Chapter seven addresses the often-noted phenomenon that the messenger and the message tend to become confused in bad news (but very rarely in good news). In Antigone, Sophocles famously had a guard engage in a lengthy pre-announcement (followed by an even lengthier elaboration) when he delivered the news that someone buried the corpse king Creon had forbidden to be touched:

Creon
And what is it that so disheartens you?

Guard
I want to tell you first about myself—I did not do the deed, nor did I see the doer, so it would be wrong that I should come to any harm.

Creon
Like a bowman you aim well at your target from a distance, and all around you hedge yourself off well from the deed. It is clear that you have some unheard-of thing to tell.

Guard
That I do, for terrible news imposes great hesitation.

Creon
Then tell it, will you, and so unburdened go away?

Guard
[…] So here I stand, as unwelcome to you as I am unwilling, I well know. For no man delights in the bearer of bad news.”

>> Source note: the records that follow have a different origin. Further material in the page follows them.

/-- The last flit of the frame that is leaving on a channel takes the complemented seal (R267, R351). -/
def stompFlits (b : Bytes) : List Bytes → List Bytes
  | [] => []
  | f :: t =>
    if numAt f 0 1 = 6 then (f.take 49 ++ natLe 8 (~~~ sealOf b).toNat) :: t else f :: stompFlits b t

/-- A copy that cannot be finished correctly (R267): its frame ends with the complemented seal, it stays retained and marked, and a
fault is reported. -/
def stompLeaving (gate : Nat) (r : Retained) (s : State) : State :=
  let h := hdrOf r.bytes
  let s := modGate gate (fun t => { t with
    chunkQ := tmod [] t.chunkQ r.vc (stompFlits r.bytes), retained := mapWhere (fun x => x == r) (fun x => { x with stomped := true }) t.retained }) s
  raise 0x14 1 (uGate gate) (chunkInfo h.group h.seq h.index) h.member s

/-- A retained copy goes with whatever of its frame has not begun to leave. -/
def dropRetained (r : Retained) (k : Gate) : Gate :=
  { k with
    chunkQ := if frameWaits k r then tmod [] k.chunkQ r.vc (swapFrame (r.bytes.take 56) []) else k.chunkQ
    retained := k.retained.filter (fun x => !(x == r)) }

/-- What becomes of an output when its cell is rebuilt (R351, R353): withdrawn while its first flit is here, stomped while it is
leaving, revoked once it has left. A resend of it that still waits goes too. -/
def withdrawOutput (nm : OpName) (g : Grp) (o : Op) (j reason : Nat) (s : State) : State :=
  match o.cell j, cellParent g o.n j with
  | some c, some (gate, _) =>
    let mine := fun (b : Bytes) => sameChunk (hdrOf b) (hdrOf c.out)
    let s := modGate gate (fun t => { t with sendQ := t.sendQ.filter (fun i => i.green || !mine i.bytes) }) s
    let mark := modCell nm j (fun c => { c with revoked := true })
    match (getGate s gate).retained.find? (fun r => !r.green && mine r.bytes) with
    | none => s
    | some r =>
      if r.stomped then mark s
      else if frameWaits (getGate s gate) r then modGate gate (dropRetained r) s
      else if r.gone then
        let s := modGate gate (fun t => dropRetained r { t with revokes := satInc t.revokes 1 }) s
        mark (sendNotice gate (noticeOf nRevoke (hdrOf r.bytes) (resendTail reason)) s)
      else mark (stompLeaving gate r s)
  | _, _ => s

/-- The chunks of an operation that are arriving at this member and have not been taken, with gate and first bytes (R350). -/
def arrivingChunks (s : State) (nm : OpName) : List (Nat × Bytes) :=
  s.gates.flatMap (fun e =>
    let k := e.2
    let vc := redVc nm.group
    let first := (tget [] k.rxBuf vc).filter (fun f => decide (numAt f 0 1 = 4))
    let all := (k.maskWait.filter (fun w => w.1 == vc)).map (·.2) ++ first.map (·.drop 1) ++ k.greenIn.map (·.bytes)
    (all.filter (ofOp nm)).map (fun b => (e.1, b)))

/-- Ask again for the arriving chunks of a cell's inputs that are not excluded: the copies under way are not to be used (R350). -/
def resendArriving (nm : OpName) (g : Grp) (o : Op) (c : Cell) (reason : Nat) (s : State) : State :=
  (arrivingChunks s nm).foldl (fun s x =>
    let h := hdrOf x.2
    match sibPos s g o.n c.idx h.member with
    | none => s
    | some p =>
      let key := (h.member, h.base, h.count)
      if c.excl.contains p || (overlap g o.n c.idx h.base h.count).2 = 0 || ((findOp s nm).map (·.stale)).any (·.contains key) then s
      else sendResend x.1 p reason h (modOp nm (fun o => { o with stale := o.stale ++ [key] }) s)) s

/-- CELL_REBUILD (R350, R351). -/
def rebuildCell (nm : OpName) (j reason : Nat) (s : State) : State :=
  match findOp s nm, grpOf s nm.group with
  | some o, some g =>
    match o.cell j with
    | none => s
    | some c =>
      if c.bolted then s
      else
        let s := if c.out.isEmpty then s else withdrawOutput nm g o j reason s
        let gate := adderGate g o.n j
        let hit := fun (x : InChunk) => let h := hdrOf x.bytes
          decide (0 < (overlap g o.n j h.base h.count).2) && !c.excl.contains x.pos
        let back := o.arrived.filter (fun x => hit x && x.held)
        let s := modGate (shadowGate gate) (fun t => { t with
          shadowIn := t.shadowIn.filter (fun x => !(x.1 == nm && x.2.1 == j)) }) s
        let s := modOp nm (fun o => { o with
          arrived := (mapWhere hit (fun x => { x with bytes := x.bytes.take 40, bolted := false }) o.arrived).map
            (fun x => { x with added := x.added.filter (· != j) }) }) s
        let s := modCell nm j (fun c => { c with
          sums := [], xf := [], dense := decide (g.cls = 0), weight := 0, allNil := true, addedPos := [], flags := 0,
          unordered := false, out := [], outMask := [], outExcluded := 0, phase := .none, rebuilds := c.rebuilds + 1,
          shadowSum := [], shadowXf := [], shadowDense := decide (g.cls = 0), shadowWeight := 0, shadowAdded := [],
          shadowOk := false }) s
        resendArriving nm g o c reason (back.foldl (fun s x => sendResend x.gate x.pos reason (hdrOf x.bytes) s) s)
  | _, _ => s

/-- The child at a sibling position of a cell. -/
def inputMember (s : State) (g : Grp) (n j pos : Nat) : Nat :=
  if pos = 0 then memberId s else ((cellChildren g n j).find? (fun c => c.1 == pos)).map (·.2.1) |>.getD 0

/-- Whether any value of an input is in the running sum of a cell. -/
def inputAdded (o : Op) (j pos : Nat) : Bool := o.arrived.any (fun c => decide (c.pos = pos) && c.added.contains j)

/-- Exclude an input of a cell for good (R327 to R332): its mask entry, its count and fault, and a rebuild when any value
of it was added. -/
def excludeInput (nm : OpName) (j pos : Nat) (s : State) : State :=
  match findOp s nm, grpOf s nm.group with
  | some o, some g =>
    match o.cell j with
    | none => s
    | some c =>
      if c.excl.contains pos || c.bolted then s
      else
        let gate := adderGate g o.n j
        let m := inputMember s g o.n j pos
        let size := subtreeOf g o.n j pos
        let s := modCell nm j (fun c => { c with
          excl := c.excl ++ [pos], exclMask := c.exclMask ++ [⟨m, decide (pos ≠ 0 ∧ 1 < size)⟩],
          exclCount := c.exclCount + (if pos = 0 then 1 else size) }) s
        let s := modGate gate (fun t => { t with dlMiss := satInc t.dlMiss 1 }) s
        let s := raise 0x07 0 (uGate gate) (chunkInfo nm.group nm.seq (cellIndex g j)) m s
        if inputAdded o j pos then rebuildCell nm j 6 s else s
  | _, _ => s

/-- ADDER_OUTPUT_START (R292, R294, R295, R333): with every input added or excluded, the output is built. -/
def finishCell (nm : OpName) (j : Nat) (s : State) : State :=
  match findOp s nm, grpOf s nm.group with
  | some o, some g =>
    match o.cell j with
    | none => s
    | some c =>
      if !c.out.isEmpty || !c.reserved || !(openInputs g o c).isEmpty then s
      else match maskClash o c with
      | some p =>
        let gate := adderGate g o.n j
        let s := modGate gate (fun t => { t with massErr := satInc t.massErr 1 }) s
        let s := raise 0x06 5 (uGate gate) (chunkInfo nm.group nm.seq (cellIndex g j)) (inputMember s g o.n j p) s
        excludeInput nm j p s
      | none =>
        let (mask, x) := cellMask o c
        if 893 < mask.length then failGroup nm 2 (some (cellFail g o.n j x 2)) none s
        else
          let gate := adderGate g o.n j
          let b := cellOutput s g o c (!mask.isEmpty)
          let s := if 0xFFFFFFFF < c.weight then raise 0x06 8 (uGate gate) (chunkInfo nm.group nm.seq (cellIndex g j)) (memberId s) s
            else s
          let s := if g.cls = 2 then s else plausible (uGate gate) (hdrOf b) ((decodeVals b).map (·.2)) s
          let s := modCell nm j (fun c => { c with out := b, outMask := mask, outExcluded := x }) s
          match findOp s nm with
          | some o => placeOutput nm g o j s
          | none => s
  | _, _ => s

 The guard is reporting to Creon in a modern adaptation of Sophocles'  Antigone . (c) Magda Molin

The guard is reporting to Creon in a modern adaptation of Sophocles' Antigone. (c) Magda Molin

The Persians- the always present enemy of the ancient Greeks – were known to execute messengers of bad news. It can be assumed that Sophocles wanted to morally educate the spectators of his play by teaching the importance of the boundary between the message and the messenger. Over 2400 years later, the blurriness of this distinction is still able to burden interaction in a way that needs to be countervailed by practices Maynard seeks to describe.

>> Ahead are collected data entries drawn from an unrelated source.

/-- COMBINE (R393 to R395) for one token; for one that is combined already, a look at whether the last write has completed. -/
def combineToken (rd : ReadEnd) (c t : Nat) (s : State) : State :=
  let x := getCtx s c
  match x.record with
  | none => s
  | some r =>
    if !x.returning || r.tokens ≤ t then s
    else if x.combinedTok.contains t then combineDone c r s
    else
      let es := liveCopies s r x.layer t
      if es.any (fun e => !copyBack x r e.ordinal && !x.leftOut.contains e.ordinal) then s
      else
        let es := es.filter (fun e => !x.leftOut.contains e.ordinal)
        let st := rowStride r.fmtRet r.hidden
        let s := readsEnd rd s
        let bad := es.any (fun e => readBad s rd (r.retArea + st * e.ordinal) st)
        let bs := outputBytes r (combineRow s r (decide (x.pass = 0)) es)
        let s := postWrite programOwner (r.output + bs.length * t) bs bad s
        combineDone c r (modCtx c (fun x => { x with combinedTok := x.combinedTok ++ [t] }) s)

def execCombine (ctx token : Nat) (rd : ReadEnd) (s : State) : Res := act s (combineToken rd (ctx % 32) token)

/-- COMBINE_TIMEOUT (R393): the copies that have not returned by D are left out. -/
def combineTimeout (c : Nat) (s : State) : State :=
  let x := getCtx s c
  match x.record with
  | none => s
  | some r =>
    if !x.returning || x.timedOut then s
    else
      let gone := (bookRead s r x.layer).filter (fun e =>
        e.lives && !x.combinedTok.contains e.token && !copyBack x r e.ordinal)
      let s := modCtx c (fun x => { x with timedOut := true, leftOut := gone.map (·.ordinal) }) s
      if gone.isEmpty then s
      else
        let s := (dedup (gone.map (·.token))).foldl (fun s t => headerFlag r x.layer t 2 s) s
        let s := setModeAt x.step mfMarket (setCtxBit c mkUnreturned s)
        raise 0x07 0 (uGate r.stallGate) (mktInfo r ⟨c, 1, x.pass, x.layer⟩) (memberId s) s

def execCombineTimeout (ctx : Nat) (s : State) : Res := act s (combineTimeout (ctx % 32))

end Sys2Proof.Machine
end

The last chapter of the book finally tries to connect conversation analysis to broader social implications. Many authors before have doubted whether this is possible at all and Maynard’s attempt also leaves much to be desired. The “benign order of everyday life”, Maynard argues, prevents politicians from admitting mistakes and leads to such disastrous results such as the systematic denial of epidemics and their consequences. This diagnosis seems pretty disingenuous and is also empirically out of sync with the rest of the book. To transpose results from “naturally occurring” data onto highly institutional and strongly charged settings ultimately sacrifices the specificity of the issue at hands for the sake of supposed clarity.

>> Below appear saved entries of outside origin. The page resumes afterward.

/-- Ranges of the scratchpad that a pass reads, its row having `had` entries before it: its inputs with their scales, whole
payloads that it decodes, the payload scales of a destination that quant uses, the control block, group records, and the
state block and mask of a sieve. -/
def Pass.reads (s : State) (p : Pass) (had : Nat) : List (Nat × Nat) :=
  let c := passCtl p
  (List.range 3).flatMap (fun i => if p.boundTo i then (p.input i).ranges ++ (p.input i).scaleRanges else []) ++
  p.decoded.map (fun d => (d.aux, 4096)) ++
  (if hasStage p.chain 0x0F && !quantChain p.chain then
    (List.range 2).flatMap (fun o => if p.boundTo (3 + o) then (p.outs.getD o (descOf 0)).scaleRanges else []) else []) ++
  (if sieveChain p.chain || quantChain p.chain then [(p.chain.ctlAt, 32)] else []) ++
  (if quantChain p.chain then [p.groupSpan (planOf s p).1.group] else []) ++
  (if tapFlag p.chain 1 || tapFlag p.chain 2 then [(c.stateAt, 128)] else []) ++
  (if sieveChain p.chain && c.router then [(c.maskAt, (had + tapsOf p.chain * p.vl + 7) / 8)] else [])

/-- How many elements of a pass come before the row passes 2^24 entries (R122). -/
def rowRoom (p : Pass) (had : Nat) : Nat := if tapsOf p.chain = 0 then p.vl else min p.vl ((2 ^ 24 - had) / tapsOf p.chain)

/-- Halt codes found when a pass starts (R84, R121, R122, R176, R187, R477). DESIGN CHOICE (log 155): a row that would end with
no entry, which R122 does not allow, halts with R122's code. -/
def passFaults (s : State) (p : Pass) (row : RowSt) (start stop : Bool) : List Nat :=
  if !chainOk p.chain then [0x01]
  else
    let had := if start then 0 else row.vals.length
    let n := had + tapsOf p.chain * p.vl
    p.bound.flatMap (descFaults s) ++ (if p.bound.any (fun d => d.elems < p.vl) then [0x0B] else []) ++
    (if sieveChain p.chain && !sieveOk p (passCtl p) n then [0x04] else []) ++
    (if stop && hasStage p.chain 0x15 && decide (n = 0) then [0x04] else []) ++
    (if quantChain p.chain && decide ((Config.quantControl (scrRead p.core p.chain.ctlAt 32)).2.2.1 % 128 ≠ 0) then [0x04] else []) ++
    (if p.decoded.any (payloadBad p) then [0x04] else [])

/-- Writes of a pass beside its streams stay inside the scratchpad (R76). -/
def writesFit (ws : List (Nat × Bytes)) : Bool := ws.all (fun w => decide (w.1 + w.2.length ≤ 0x10000))

/-- A row passes 2^24 entries (R122): what the elements before that leaves stands. -/
def rowTooLong (p : Pass) (n : Nat) (k : Core) : Core :=
  let p' := { p with vl := n }
  let rs := runPass p' plainPlan
  writeOut p' plainPlan rs 1 (writeOut p' plainPlan rs 0 k)

/-- Whether a pass ends a row that has entries, or taps into it. -/
def endsRow (p : Pass) (old : RowSt) (stop : Bool) : Bool := stop && (hasStage p.chain 0x15 || !old.vals.isEmpty)

/-- What a pass reports. -/
structure PassNote where
  conserve : Option Nat
  nil : Option (Nat × Nat)
  quant : Option (Nat × Nat)

/-- What a pass does to its core, with the conservation fault's index_base, the range that it found not finite (R197) and the range
that it encodes, or the code it halts with. The pass's counts run on (Table 03-7). -/
def passEffect (s : State) (c : Nat) (p : Pass) (start stop : Bool) (k : Core) : Except Nat (Core × PassNote) :=
  let quant := quantChain p.chain
  let (pl, q, rung, base, bad) := if quant then planOf s p else (plainPlan, ⟨0, 0, 0, 0, 0⟩, 0, 0, false)
  let rs := runPass p pl
  let enc := if quant then encodingEnds p pl q rung bad rs else ⟨[], true⟩
  let vs := tapped p rs
  let poison := (List.range p.vl).any (p.bad pl)
  let old : RowSt := if start then {} else k.row
  let row : RowSt :=
    { vals := old.vals ++ vs, active := !stop, histo := old.histo || tapFlag p.chain 4,
      expSum := old.expSum || tapFlag p.chain 5, poison := old.poison || poison || sieveBad p (old.vals.length + vs.length) }
  let groups := if tapFlag p.chain 3 then (groupRecords p rs).flatMap GroupRec.bytes else []
  let after := if groups.isEmpty then p.chain.recAt else roundUp (p.chain.recAt + groups.length) 64
  let fin : RowEnd := if endsRow p old stop then rowEnds p c row after else ⟨[], 0, none, none⟩
  let ws := enc.writes ++ (if groups.isEmpty then [] else [(p.chain.recAt, groups)]) ++ fin.writes
  if !writesFit ws then .error 0x03
  else
    let k := enc.writes.foldl (fun k w => scrWrite w.1 w.2 poison k) k
    let k := if enc.codes then writeOut p pl rs 1 (writeOut p pl rs 0 k) else k
    let k := (ws.drop enc.writes.length).foldl (fun k w => scrWrite w.1 w.2 row.poison k) k
    let k := (List.range fin.records).foldl (fun k _ => countEvent evRed k) k
    let sum := fun (f : StageRes → Nat) => rs.foldl (fun n r => r.foldl (fun n x => n + f x) n) 0
    .ok ({ k with
      row := if stop then {} else row
      passNonfinite := satInc k.passNonfinite (sum (·.nonfinite)), passSat := satInc k.passSat (sum (·.sat)) },
      ⟨fin.fault, if bad then some (base, p.vl) else fin.nil, if quant then some (base, p.vl) else none⟩)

Overall, Maynard’s book offers a lot of detailed analysis of interactional data from which EM-scholars can draw a lot of inspiration. The relation to political questions, however, still needs to be clarified and the connection of CA to ethnographic data also ends up being much less rigidly specified than one might wish for. “Limited affinity” might be a good pragmatic solution, but it does not really touch the problems CA is faced with when dealing with institutional and culturally (or morally) sensitive data. The taxonomies of interaction sequences observed by Maynard can help especially practitioners from the fields that were observed for this book. But we should ask: To what extent is the NDS a “natural event” and to what extent do institutional contexts influence it? How could we operationalise the observation of such contexts more effectively? What effects have unwanted or institutionalised repetitions of the observed sequences influence on the efficiency and the way news deliveries operate? For example, considering the amount of medical knowledge available online and the de-legitimation of the medical profession to some extent, how do challenges to bad news affect the NDS? Does the delivery of bad news in the first instance (e.g. when there is just a suspicion) affect proceeding news deliveries (e.g. impede revisions). Such chains of NDS and their institutionalisations might need more investigations and it is yet to be seen to what extent CA could be helpful for such projects.